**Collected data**
#####

-- ==== Sys2Proof/Machine/Ops.lean ====
section
/-! DEFINITION. The named operations on the state: ending a command in an error or in its results (60_exceptions R131), acknowledge (R141),
the reset action (70 R161), acceptance (10_state R33), the drop rule (20_memory R59), and the host's reads and writes (R56, R57). -/

namespace Sys2Proof.Machine

/-- A command ends in an error: the MAU's "trap entry" (60_exceptions R131, R140). No operand register is written, CMD keeps the word. -/
def State.raise (s : State) (e : MauError) : State :=
  { s with phase := .error, errcode := e.code, sx := false, sy := false, empty := false }

/-- A command ends without error: its writes and flags take effect and PHASE becomes DONE (60_exceptions R131). -/
def State.retire (s : State) (c : Commit) : State :=
  { s.writeRegs c.writes with phase := .done, sx := c.sx, sy := c.sy, empty := c.empty }

/-- The commit of the completion step, whole (60_exceptions R131). -/
def State.commit (s : State) : Except MauError Commit → State
  | .error e => s.raise e
  | .ok c => s.retire c

/-- A commit that writes registers and leaves the three flags 0 ("0 where it gives none", 60_exceptions R131). -/
def Commit.plain (writes : List (RegId × Nat)) : Commit where
  writes := writes
  sx := false
  sy := false
  empty := false

/-- Acknowledge, the MAU's "return from trap" (60_exceptions R141). -/
def State.acknowledge (s : State) : State :=
  match s.phase with
  | .done | .error =>
    { s with wrdrop := false, phase := .idle, errcode := 0, sx := false, sy := false, empty := false }
  | .idle | .busy => { s with wrdrop := false }

/-- The reset action, common to hard and soft reset (70 R161). The parameter and the agents outside the unit are not its state. -/
def State.resetAction (s : State) : State :=
  { s with
    x := Vector.replicate 8 0, phase := .idle, cmd := 0, errcode := 0, sx := false, sy := false, empty := false,
    wrdrop := false, ie := false }

/-- The reset input is driven to `level` (70 R160): while asserted, and when released, the state has its reset values.
Driving a released input low changes nothing (log 5). -/
def State.driveRst (s : State) (level : Bool) : State :=
  if level || s.rst then { s.resetAction with rst := level } else s

/-- A host write is dropped: nothing changes but `WRDROP <- 1` (20_memory R59, 10_state R35). -/
def State.drop (s : State) : State :=
  { s with wrdrop := true }

/-- The command word `v` is accepted (10_state R33), legal or not. -/
def State.accept (s : State) (v : Word) : State :=
  { s with cmd := v, phase := .busy, errcode := 0, sx := false, sy := false, empty := false }

/-- A host write to CMD (10_state R33): accepted in IDLE and DONE, dropped in BUSY and ERROR. -/
def State.writeCmd (s : State) (v : Word) : State :=
  match s.phase with
  | .idle | .done => s.accept v
  | .busy | .error => s.drop

/-- A host write to CTRL (10_state R38), never dropped: SRST alone, or IE and then CLR. -/
def State.writeCtrl (s : State) (v : Word) : State :=
  if v.getLsbD 2 then s.resetAction
  else if v.getLsbD 1 then { s with ie := v.getLsbD 0 }.acknowledge
  else { s with ie := v.getLsbD 0 }

/-- A host write to limb `j` of `x[i]` (20_memory R58): dropped in BUSY. -/
def State.writeLimb (s : State) (i : RegId) (j : Nat) (v : Word) : State :=
  match s.phase with
  | .busy => s.drop
  | .idle | .done | .error => s.writeReg i (setLimb (s.readReg i) j v)

/-- `HostRead(k)` (20_memory R56): the value returned, in any phase; a read changes no state. -/
def State.hostRead (s : State) (k : Nat) : Word :=
  match selectWord s.limbs k with
  | .cap => capWord s.limbs
  | .ctrl => s.ctrlWord
  | .status => s.statusWord
  | .cmd => s.cmd
  | .reserved => 0
  | .limb i j => limbOf (s.readReg i) j

/-- `HostWrite(k, v)` (20_memory R57). -/
def State.hostWrite (s : State) (k : Nat) (v : Word) : State :=
  match selectWord s.limbs k with
  | .cap => s.drop
  | .ctrl => s.writeCtrl v
  | .status => s.drop
  | .cmd => s.writeCmd v
  | .reserved => s.drop
  | .limb i j => s.writeLimb i j v

end Sys2Proof.Machine
end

#####

Taking the records above as input, show every line in which the word "retire" is present.

**FINISHED EXERCISE**
def State.retire (s : State) (c : Commit) : State :=
  | .ok c => s.retire c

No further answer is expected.